Exercise input =>
/-- R262, R263, R264: a slice performs a request to a line it holds: a load answers with its bytes; a store to words that no
core owns is written and acknowledged and its core owns them, the
acknowledgement of one of one or two bytes bringing the word as it now stands (log 10); a store to a word of another core is written, that core is sent a
revoke, and the ACK is held until the revoke's acknowledgement. A request that misses waits in the miss-table entry of its line, or in a
new one that looks its page up, or is refused where there is no place. R264: the acknowledgement of a revoke gives the word to the core whose store was held, or to none, and
sends the held answer; it waits while a router on its way is off (R447). -/
def Obligations.SlicesServeAndRevoke : Prop :=
  (∀ (s : State) (ch h i : Nat) (r : Req), chanDst ch = 640 + h → h < 128 →
  nextWire (s.chan ch).window = some (i, r, true) →
  (∀ l, tabGet (s.slice h).lines (lineKey r.asid r.va) = some l → l.revoking (touched r.va r.size) = false →
    s.behindFault r = false → s.leafFault r.need l.leaf (l.leaf.pa + r.va % 64) = none →
    ((s.slice h).miss.flatMap (·.2.reqs)).any r.behind = false →
    (∀ inv nf, r.op = .load inv nf → ∃ t, exec (.sliceRequest ch false) s = .next t ∧ exec (.channelEntry ch) s = .next t ∧
      t.mem = s.mem ∧ t.slices = s.slices ∧ (t.chan ch).window = winSet (s.chan ch).window i .acked ∧
      t.msgs = s.msgs ++ [({ respond r (.data (lineGet l.words (r.va % 64) r.size) (some l.words) inv) with src := some r.home } : Msg)]) ∧
    (∀ bs rel, r.op = .store bs rel → (∀ w ∈ touched r.va bs.length, tabGet l.owners w = none) →
      ∃ t x ack, exec (.sliceRequest ch false) s = .next t ∧ t.mem = s.mem ∧ ({ respond r ack with src := some r.home } : Msg) ∈ t.msgs ∧
        (4 ≤ r.size → ack = .ack true) ∧ (r.size < 4 → ack = .ackWord (x.words.getD (r.va % 64 / 4) 0)) ∧
        tabGet (t.slice h).lines (lineKey r.asid r.va) = some x ∧ x.words = linePut l.words (r.va % 64) bs ∧ x.dirty = true ∧
        (∀ w ∈ touched r.va bs.length, tabGet x.owners w = some (.core r.core)) ∧
        ∀ w, w ∉ touched r.va bs.length → tabGet x.owners w = tabGet l.owners w) ∧
    (∀ bs rel w c, r.op = .store bs rel → touched r.va bs.length = [w] → tabGet l.owners w = some (.core c) → c ≠ r.core →
      ∃ t x m ack, exec (.sliceRequest ch false) s = .next t ∧ t.mem = s.mem ∧
        (4 ≤ r.size → ack = .ack true) ∧ (r.size < 4 → ack = .ackWord (x.words.getD (r.va % 64 / 4) 0)) ∧
        tabGet (t.slice h).lines (lineKey r.asid r.va) = some x ∧ x.words = linePut l.words (r.va % 64) bs ∧
        tabGet x.owners w = some (.revoke c (some (r, ack)) (some r.core)) ∧ m ∈ t.msgs ∧ m.core = c ∧ m.body = .revoke w) ∧
    (∀ op b c v, r.op = .atom op b c → atomNew op (leNat (lineGet l.words (r.va % 64) r.size)) b c = some v →
      (∀ w ∈ touched r.va r.size, tabGet l.owners w = none) →
      ∃ t x, exec (.sliceRequest ch false) s = .next t ∧ t.mem = s.mem ∧
        ({ respond r (.value (lineWords (lineGet l.words (r.va % 64) r.size))) with src := some r.home } : Msg) ∈ t.msgs ∧
        tabGet (t.slice h).lines (lineKey r.asid r.va) = some x ∧ x.words = linePut l.words (r.va % 64) (natBytes r.size v) ∧
        x.dirty = true ∧ ∀ w, tabGet x.owners w = tabGet l.owners w)) ∧
  (∀ l q, tabGet (s.slice h).lines (lineKey r.asid r.va) = some l → q ∈ (s.slice h).miss.flatMap (·.2.reqs) → r.behind q = true →
    (match r.op with
      | .load _ _ | .loadAcq | .store _ _ | .atom _ _ _ | .red _ _ _ | .mwait _ => True
      | _ => False) →
    (s.slice h).miss.length < 64 → (s.slice h).missOf r.asid (r.va % 2 ^ 56 / 64) = none →
    ∃ t k, exec (.sliceRequest ch false) s = .next t ∧ t.msgs = s.msgs ∧ (t.slice h).lines = (s.slice h).lines ∧
      tabGet (t.slice h).miss k = some { asid := r.asid, line := r.va % 2 ^ 56 / 64, reqs := [r], st := .ready l.leaf }) ∧
  (∀ inv nf, r.op = .load inv nf → tabGet (s.slice h).lines (lineKey r.asid r.va) = none →
    tabGet (s.slice h).fwd (lineKey r.asid r.va) = none →
    (∀ k x, (s.slice h).missOf r.asid (r.va % 2 ^ 56 / 64) = some (k, x) → x.reqs.length < 8 →
      ∃ t, exec (.sliceRequest ch false) s = .next t ∧ t.msgs = s.msgs ∧
        tabGet (t.slice h).miss k = some { x with reqs := x.reqs ++ [r] }) ∧
    ((s.slice h).missOf r.asid (r.va % 2 ^ 56 / 64) = none → (s.slice h).miss.length < 64 →
      ((s.slice h).miss.flatMap (·.2.reqs)).any r.behind = false → ∃ t k,
        exec (.sliceRequest ch false) s = .next t ∧ t.msgs = s.msgs ∧ (t.slice h).lines = (s.slice h).lines ∧ k < 64 ∧
        tabGet (s.slice h).miss k = none ∧ (∀ j, j ≠ k → tabGet (t.slice h).miss j = tabGet (s.slice h).miss j) ∧
        tabGet (t.slice h).miss k = some { asid := r.asid, line := r.va % 2 ^ 56 / 64, reqs := [r], st := .lookup }) ∧
    ((s.slice h).missOf r.asid (r.va % 2 ^ 56 / 64) = none → 64 ≤ (s.slice h).miss.length → ∃ t,
      exec (.sliceRequest ch false) s = .next t ∧ t.slices = s.slices ∧ t.msgs = s.msgs ∧
      (t.chan ch).window = winSet (s.chan ch).window i .nacked))) ∧
  (∀ (s : State) (k h : Nat) (a : RevAck) (l : SLine) (held : Option (Req × MsgBody))
  (next : Option Nat), s.revAcks[k]? = some a → h = vaHome a.asid (64 * a.line) →
  tabGet (s.slice h).lines (a.asid * 2 ^ 50 + a.line) = some l → tabGet l.owners a.word = some (.revoke a.core held next) →
  (s.slice h).missOf a.asid a.line = none → s.wayOpen h a.core = true →
  ∃ t x, exec (.revokeAck k) s = .next t ∧ t.mem = s.mem ∧ t.revAcks = s.revAcks.eraseIdx k ∧
    tabGet (t.slice h).lines (a.asid * 2 ^ 50 + a.line) = some x ∧ x.words = l.words ∧
    tabGet x.owners a.word = next.map Owner.core ∧ (∀ w, w ≠ a.word → tabGet x.owners w = tabGet l.owners w) ∧
    (held = none → t.msgs = s.msgs) ∧
    (∀ r b, held = some (r, b) → x.stillHeld (r, b) = false → t.msgs = s.msgs ++ [({ respond r b with src := some r.home } : Msg)])) ∧
  (∀ (s : State) (k : Nat) (a : RevAck), s.revAcks[k]? = some a → s.wayOpen (vaHome a.asid (64 * a.line)) a.core = false →
  exec (.revokeAck k) s = .next s)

Task to complete => The answer should consist only of the number of lines above in which "winSet" appears.

Worked solution => 2